Oklahoma Lawmaker Calls for Investigation of Prosecutors Who Convicted Richard Glossip

Glossip faces a December execution date as Oklahoma lawmakers call attention to new evidence of prosecutorial misconduct in his case.

Richard Glossip gives an interview from death row in the 2017 documentary “Killing Richard Glossip.” Still: Courtesy of Joe Berlinger; Photo: Elise Swain/The Intercept

On the day Don Knight was supposed to witness his client’s execution at the Oklahoma State Penitentiary in McAlester, he instead stood in the press room at the state Capitol in Oklahoma City. “Today is the day that Richard Glossip was set to be killed by the state of Oklahoma,” he reminded reporters on Thursday afternoon. “An innocent man was set to be killed for the fourth time.”

Glossip’s life had been spared by Gov. Kevin Stitt, who paused the September 22 execution date amid explosive new evidence in the case. The stay of execution followed a petition filed by Knight to the Oklahoma Court of Criminal Appeals, asking for a hearing to consider new evidence that cast further doubt on Glossip’s guilt.
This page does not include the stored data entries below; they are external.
/-- Device memory that holds these 64-bit words, their addresses rising. -/
def words (ws : List (Nat × Nat)) : Tab Byte := ws.flatMap (fun w => (List.range 8).filterMap (fun i =>
  let b := w.2 / 256 ^ i % 256
  if b = 0 then none else some (w.1 + i, BitVec.ofNat 8 b)))

/-- A ready machine in turn 10. -/
def base (ws : List (Nat × Nat) := []) : State := { regs := owned, mem := words ws, turn := { running := true, num := 10 }, start := { ready := true } }

/-- Every address lies on one of 1,024 pseudo-channels. -/
theorem stacksUp_of {s : State} (key : ∀ c < 1024, s.pcState c ≠ 3) : stacksUp s := by
  intro a
  refine key _ ?_
  have hr : ∀ x, rotl10 x 5 < 2 ^ 10 := fun x => Nat.mod_lt _ (by decide)
  have h3 : a / 2 ^ 38 % 4 * 0x155 < 2 ^ 10 := by omega
  exact Nat.xor_lt_two_pow (Nat.xor_lt_two_pow (Nat.xor_lt_two_pow (Nat.mod_lt _ (by decide)) (Nat.mod_lt _ (by decide))) (hr _)) h3

/-- No stack is down where the registers are these. -/
theorem stacksUp_owned {s : State} (h : s.regs = owned) : stacksUp s := by
  have key : ∀ c < 1024, ({ regs := owned } : State).pcState c ≠ 3 := by decide +kernel
  refine stacksUp_of (fun c hc => ?_)
  have hx : s.pcState c = ({ regs := owned } : State).pcState c := by
    unfold State.pcState State.fld State.reg; rw [h]
  rw [hx]
  exact key c hc

/-- The record of ring 0. -/
def ring0 (st : Nat) (more : List (Nat × Nat × Nat × Nat) := []) (x : RingSt := {}) : State :=
  let r := 0xF000100000
  { recs (base [(0x30008, 1), (r, st + 2 ^ 8 + 3 * 2 ^ 16 + 3 * 2 ^ 32), (r + 8, 7 + 9 * 2 ^ 32), (r + 0x10, 0x10000), (r + 0x18, 0x200 + 64 * 2 ^ 32),
      (r + 0x20, 0x20000), (r + 0x28, 12), (r + 0x30, 2 + 5 * 2 ^ 16 + 0x22 * 2 ^ 32), (r + 0x40, 0x30000), (r + 0x48, 0x30008)]) more
    with rings := [(0, x)] }

theorem test_witness_RingControl :
    let first := ring0 2 [(0xF000100028, 0, 48, 9)] { own := true, tickOwn := true }
    let later := ring0 2 [(0xF000100028, 0, 48, 9)] { started := 1, arrived := 1, tickArrived := 1, lastStart := 8 }
    (ring0 0).writesFor .joinery ((ring0 0).ringPart 0) = true ∧ (ring0 0).writesFor (.part 1) ((ring0 0).ringPart 0) = false
      ∧ (ring0 0).ringLive 0 = false ∧ (ring0 0).ringOk 0 = true
      ∧ (ring0 4 [(0xF000100028, 0, 48, 11)]).ringLive 0 = false ∧ (ring0 4 [(0xF000100028, 0, 48, 11)]).ringOk 0 = false
      ∧ (ring0 1).ringLive 0 = true
      ∧ first.ringState 0 = 2 ∧ (first.ring 0).started = 0 ∧ (first.ring 0).tickOwn = true ∧ first.rf 0 0x28 0 48 ≤ first.turnNo
      ∧ later.ringState 0 = 2 ∧ 1 ≤ later.ringHops 0 ∧ 1 ≤ (later.ring 0).tickArrived ∧ 1 ≤ (later.ring 0).tickDone + 1 ∧ (ring0 1).ringState 0 ≠ 2 ∧ (later.ring 0).lastStart + (later.rf 0 0 8 4 + 1) = later.turnNo
      ∧ (let s := ring0 2 [] { stall := 3 }
         s.ringLive 0 = true ∧ s.rf 0 0 16 8 ≤ (s.ring 0).stall ∧ ((ring0 2).ring 0).stall < (ring0 2).rf 0 0 16 8) := by decide +kernel

theorem test_witness_RingControl_stacksUp : stacksUp (ring0 0) :=
  stacksUp_owned (by simp only [ring0, recs_regs, base])

/-- The record of pool 0, sequence entry 0, which is ACTIVE, and its page list. -/
def pool0 (on : Nat) (more : List (Nat × Nat × Nat × Nat) := []) (x : PoolSt := {}) : State :=
  let p := 0xF000110000
  { recs (base [(0x600000, 5), (0x700000, 2 ^ 64 - 1), (0x700008, 0xFFFFFFFF00000002), (p, on + 0x22 * 2 ^ 8 + 15 * 2 ^ 48),
      (p + 8, 2 + 0x80000 * 2 ^ 32), (p + 0x10, 0x1000000), (p + 0x18, 8 + 16 * 2 ^ 32), (p + 0x20, 0x100000), (p + 0x28, 2 + 4 * 2 ^ 32),
      (p + 0x30, 0x200000), (p + 0x38, 1), (p + 0x40, 77), (p + 0x48, 0x300000), (p + 0x50, 0x400000), (p + 0x58, 0x500000), (p + 0x60, 63),
      (p + 0x68, 0x600000), (0xF001000000, 1), (0xF001000010, 0x700000)]) more
    with pools := [(0, x)] }

theorem pool0_regs (on : Nat) (more : List (Nat × Nat × Nat × Nat)) (x : PoolSt) : (pool0 on more x).regs = owned := by
  simp only [pool0, recs_regs, base]

/-- Page 2 in state `st`, with copy tier `t` and `refs` references. -/
def page2 (st t refs : Nat) : List (Nat × Nat × Nat × Nat) := [(0x100040, 0, 3, st), (0x100040, 5, 2, t), (0x100040, 32, 32, refs)]

theorem test_witness_PoolStates :
    let on' (s : State) (v : Word) := s.setRec (poolRec 0) 8 24 (bits v 8 24)
    let bad := pool0 0 [(0xF000110028, 0, 32, 4)]
    let spill := pool0 1 (page2 3 3 0) { pages := [2] }
    let acked := pool0 1 (page2 3 1 1) { pages := [2], acked := [2] }
    let back := pool0 1 (page2 5 3 1) { pages := [2], landed := [2], returns := [{ page := 2, tier := 3, target := 12, started := true }] }
    (pool0 0).writesFor .joinery 0 = true ∧ (pool0 0).writesFor (.part 1) 0 = false ∧ (pool0 0).poolOn 0 = false
      ∧ (on' (pool0 0) 0x2201).poolOk 0 = true ∧ bit (0x2201 : Word) 1 = false ∧ bad.poolOn 0 = false ∧ (on' bad 0x2201).poolOk 0 = false
      ∧ (∀ x ∈ [spill, acked, back], x.poolOn 0 = true ∧ 2 ∈ (x.pool 0).pages ∧ x.inPart 0 (x.pd 0 2) 8 = true)
      ∧ spill.pageState 0 2 = 3 ∧ spill.pageTier 0 2 = 3 ∧ spill.pageRefs 0 2 = 0
      ∧ acked.pageState 0 2 = 3 ∧ 2 ∈ (acked.pool 0).acked ∧ acked.pageTier 0 2 ≠ 3
      ∧ back.pageState 0 2 = 5 ∧ 2 ∈ (back.pool 0).landed
      ∧ (∀ s ∈ [spill, acked, back], ∀ y ∈ (s.pool 0).returns, y.target ≠ 0 ∨ y.started = true) := by decide +kernel

/-- R299: the pool above is enabled. -/
theorem test_poolEnable : after (exec (.poolEnable .joinery 0 0x2201) (pool0 0)) (fun u => (u.poolOn 0, u.pf 0 0xB0 0 32)) = some (true, 8) := by
  decide +kernel

/-- The pool with one request in its ring, with this OP and operands. -/
def request0 (op b n : Nat) (seq : Nat := 0) (more : List (Nat × Nat × Nat × Nat) := []) (x : PoolSt := {}) : State :=
  pool0 1 ([(0x500000, 0, 8, op), (0x500000, 32, 18, seq), (0x500008, 0, 64, b), (0x500010, 0, 64, n), (0x500018, 0, 64, 0)] ++ more)
    { x with tail := 1 }

/-- What headReq asks beside the stacks. -/
def atHead (s : State) (op : Nat) : Bool :=
  s.poolOn 0 && 0x500000 == s.pf 0 0x58 0 48 + 32 * s.pf 0 0x64 0 32 && s.pf 0 0x64 0 32 != (s.pool 0).tail
    && (s.pool 0).tail == (s.pf 0 0x64 0 32 + 1) % (s.pf 0 0x60 0 16 + 1) && s.rec_ 0x500000 0 8 == op && !s.reqReserved 0x500000
    && s.inPart 0 0x500000 32

theorem headReq_of {s : State} {op : Nat} (h : atHead s op = true) (hr : s.regs = owned) : headReq s 0 op 0x500000 := by
  simp only [atHead, Bool.and_eq_true, beq_iff_eq, bne_iff_ne, ne_eq, Bool.not_eq_true'] at h
  exact ⟨h.1.1.1.1.1.1, h.1.1.1.1.1.2, h.1.1.1.1.2, h.1.1.1.2, h.1.1.2, h.1.2, h.2, stacksUp_owned hr⟩

theorem test_witness_headReq (op b n q : Nat) (m : List (Nat × Nat × Nat × Nat)) (x : PoolSt) (h : atHead (request0 op b n q m x) op = true) :
    headReq (request0 op b n q m x) 0 op 0x500000 := headReq_of h (pool0_regs _ _ _)

/-- Page `k` is FULL with one reference. -/
def full (k : Nat) : List (Nat × Nat × Nat × Nat) := [(0x100000 + 32 * k, 0, 3, 2), (0x100000 + 32 * k, 32, 32, 1)]

/-- Node 3 of the prefix tree holds the hash of 4,096 zeros that follow the root. -/
def node3 : List (Nat × Nat × Nat × Nat) :=
  [(0x2000C0, 0, 64, runHash 77 (List.replicate 4096 0)), (0x2000C8, 0, 32, 0xFFFFFFFF), (0x2000CC, 0, 17, 0x10000), (0x2000D0, 0, 32, 1)]

/-- A request whose tokens stand at 0x800000, which are zeros. -/
def tree (op n : Nat) (seq : Nat := 0) (more : List (Nat × Nat × Nat × Nat) := []) : State := request0 op 0x800000 n seq more

/-- One granule of zeros, and its hash after the root. -/
def granule0 : List Nat := List.replicate 4096 0
def zeroHash : Nat := runHash 77 granule0

/-- A token array in which no byte is listed is zeros. -/
theorem tokens_zero {s : State} {a : Nat} (h : s.mem.all (fun c => decide (c.1 < a ∨ a + 16384 ≤ c.1)) = true) :
    s.tokens a = granule0 := by
  have get : ∀ (m : List Host.Cell), m.all (fun c => decide (c.1 < a ∨ a + 16384 ≤ c.1)) = true →
      ∀ i, i < 16384 → memGet m (a + i) = 0 := by
    intro m
    induction m with
    | nil => intro _ i _; rfl
    | cons c m ih =>
      intro hm i hi
      simp only [List.all_cons, Bool.and_eq_true, decide_eq_true_eq] at hm
      have hc : ¬ c.1 = a + i := by omega
      have := ih hm.2 i hi
      simp only [memGet, Sys2Proof.Tab.get, Sys2Proof.Tab.find?, hc, if_false] at this ⊢
      exact this
  have four : ∀ i ∈ upTo 4096, s.peekN (a + 4 * i) 4 = 0 := by
    intro i hi
    have hi : i < 4096 := by simpa [upTo] using hi
    have e : ∀ j < 4, memGet s.mem (a + 4 * i + j) = 0 := fun j hj => by
      rw [Nat.add_assoc]; exact get _ h _ (by omega)
    have e0 : memGet s.mem (a + 4 * i) = 0 := get _ h _ (by omega)
    have : s.peek (a + 4 * i) 4 = [0, 0, 0, 0] := by
      simp [State.peek, memGets, upTo, List.range_succ, e0, e 1, e 2, e 3]
    rw [State.peekN, this]; rfl
  unfold State.tokens
  rw [List.map_congr_left four, List.map_const', show (upTo 4096).length = 4096 from List.length_range]
  rfl

/-- The node of such a granule, if any. -/
def zeroNode (s : State) : Option Nat := ((upTo 8).map (8 * s.bucketOf 0 zeroHash + ·)).find? (fun i =>
  s.nodeValid 0 i && s.nf 0 i 0 0 64 == zeroHash && s.nf 0 i 8 0 32 == noPage && s.nf 0 i 0x0C 0 16 == 0)

/-- How a lookup of one granule of zeros goes. -/
theorem lookup_zero {s : State} (hz : s.mem.all (fun c => decide (c.1 < 0x800000 ∨ 0x800000 + 16384 ≤ c.1)) = true)
    (hn : min (4096 / 4096) (s.gmax 0 + 1) = 1) (hr : s.pf 0 0x40 0 64 = 77) :
    s.lookupTree 0 0x800000 4096 = match zeroNode s with
      | some i => if s.nodeToks 0 i = granule0 then ([i], false, zeroHash) else ([], true, 77)
      | none => ([], false, 77) := by
  have hf : s.findNode 0 zeroHash noPage 0 (granule0) = match zeroNode s with
      | some i => if s.nodeToks 0 i = granule0 then .hit i else .collision
      | none => .miss := rfl
  unfold State.lookupTree
  rw [hn, hr]
  simp only [State.walk, Nat.mul_zero, Nat.add_zero, tokens_zero hz]
  rw [show runHash 77 (granule0) = zeroHash from rfl, hf]
  cases zeroNode s with
  | none => rfl
  | some i => by_cases h : s.nodeToks 0 i = granule0 <;> simp only [h, if_true, if_false]

/-- What lookup_zero asks of these states. -/
abbrev zeros (s : State) : Prop := s.mem.all (fun c => decide (c.1 < 0x800000 ∨ 0x800000 + 16384 ≤ c.1)) = true
  ∧ min (4096 / 4096) (s.gmax 0 + 1) = 1 ∧ s.pf 0 0x40 0 64 = 77

theorem test_witness_TreeRequests_found : zeros (tree 2 4096 0 node3) ∧ zeroNode (tree 2 4096 0 node3) = some 3 := by decide +kernel

theorem test_witness_TreeRequests_attach :
    let s := tree 2 4096 0 ((0x700000, 0, 32, 4) :: node3)
    let new := tree 2 4096 0 [(0x700000, 0, 32, 4)]
    let gone := tree 2 4096 0 ([(0x40000C, 0, 32, 2), (0x100040, 0, 3, 6)] ++ node3)
    let free := tree 2 4096 0 ((0x40000C, 0, 32, 2) :: node3 ++ full 2)
    (∀ x ∈ [(1, tree 1 4096), (1, request0 1 3 4096), (2, tree 2 4096 5), (2, new), (2, s)], atHead x.2 x.1)
      ∧ (tree 1 4096).tokensOk 0 0x800000 4096 = true ∧ (request0 1 3 4096).tokensOk 0 3 4096 = false
      ∧ (tree 2 4096 5).tokensOk 0 0x800000 4096 = true ∧ (tree 2 4096 5).seqActive 5 0 = false
      ∧ (∀ x ∈ [new, s], x.tokensOk 0 0x800000 4096 = true ∧ x.seqActive 0 0 = true ∧ x.groupPages 0 0 0 ≠ [])
      ∧ (∀ x ∈ [gone, free], atHead x 2 ∧ zeros x ∧ zeroNode x = some 3 ∧ x.tokensOk 0 0x800000 4096 = true ∧ x.seqActive 0 0 = true
          ∧ x.groupPages 0 0 0 = [] ∧ x.nodePages 0 3 = [2])
      ∧ gone.pageState 0 2 = 6 ∧ free.pageState 0 2 = 2
      ∧ zeros s ∧ zeros new ∧ zeroNode s = some 3 ∧ zeroNode new = none := by decide +kernel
With a new execution date set for December 8, even more disturbing revelations had come to light: including evidence of prosecutorial misconduct so alarming that state Rep. Justin Humphrey called for an investigation into the Oklahoma County District Attorney’s Office.

“I was very reluctant, as a law enforcement officer, to look at this case,” Humphrey said at the press conference. But the investigative failures in Glossip’s case shook him to the core. Today Humphrey is convinced that not only should Glossip never have been sentenced to die, he also never should have been sent to prison. “Now I’m at the point we’re investigating the wrong people,” he said, calling the government’s conduct in Glossip’s case “extremely unethical.”

Humphrey is one of more than 60 state lawmakers who have raised alarm over Glossip’s case. The press conference came on the heels of a third report in as many months by the law firm Reed Smith LLP, which is conducting an independent investigation into the case at the lawmakers’ behest. Like the previous reports, the newest revelations expose how Oklahoma City prosecutors twice convicted Glossip despite clear indications that he was an innocent man.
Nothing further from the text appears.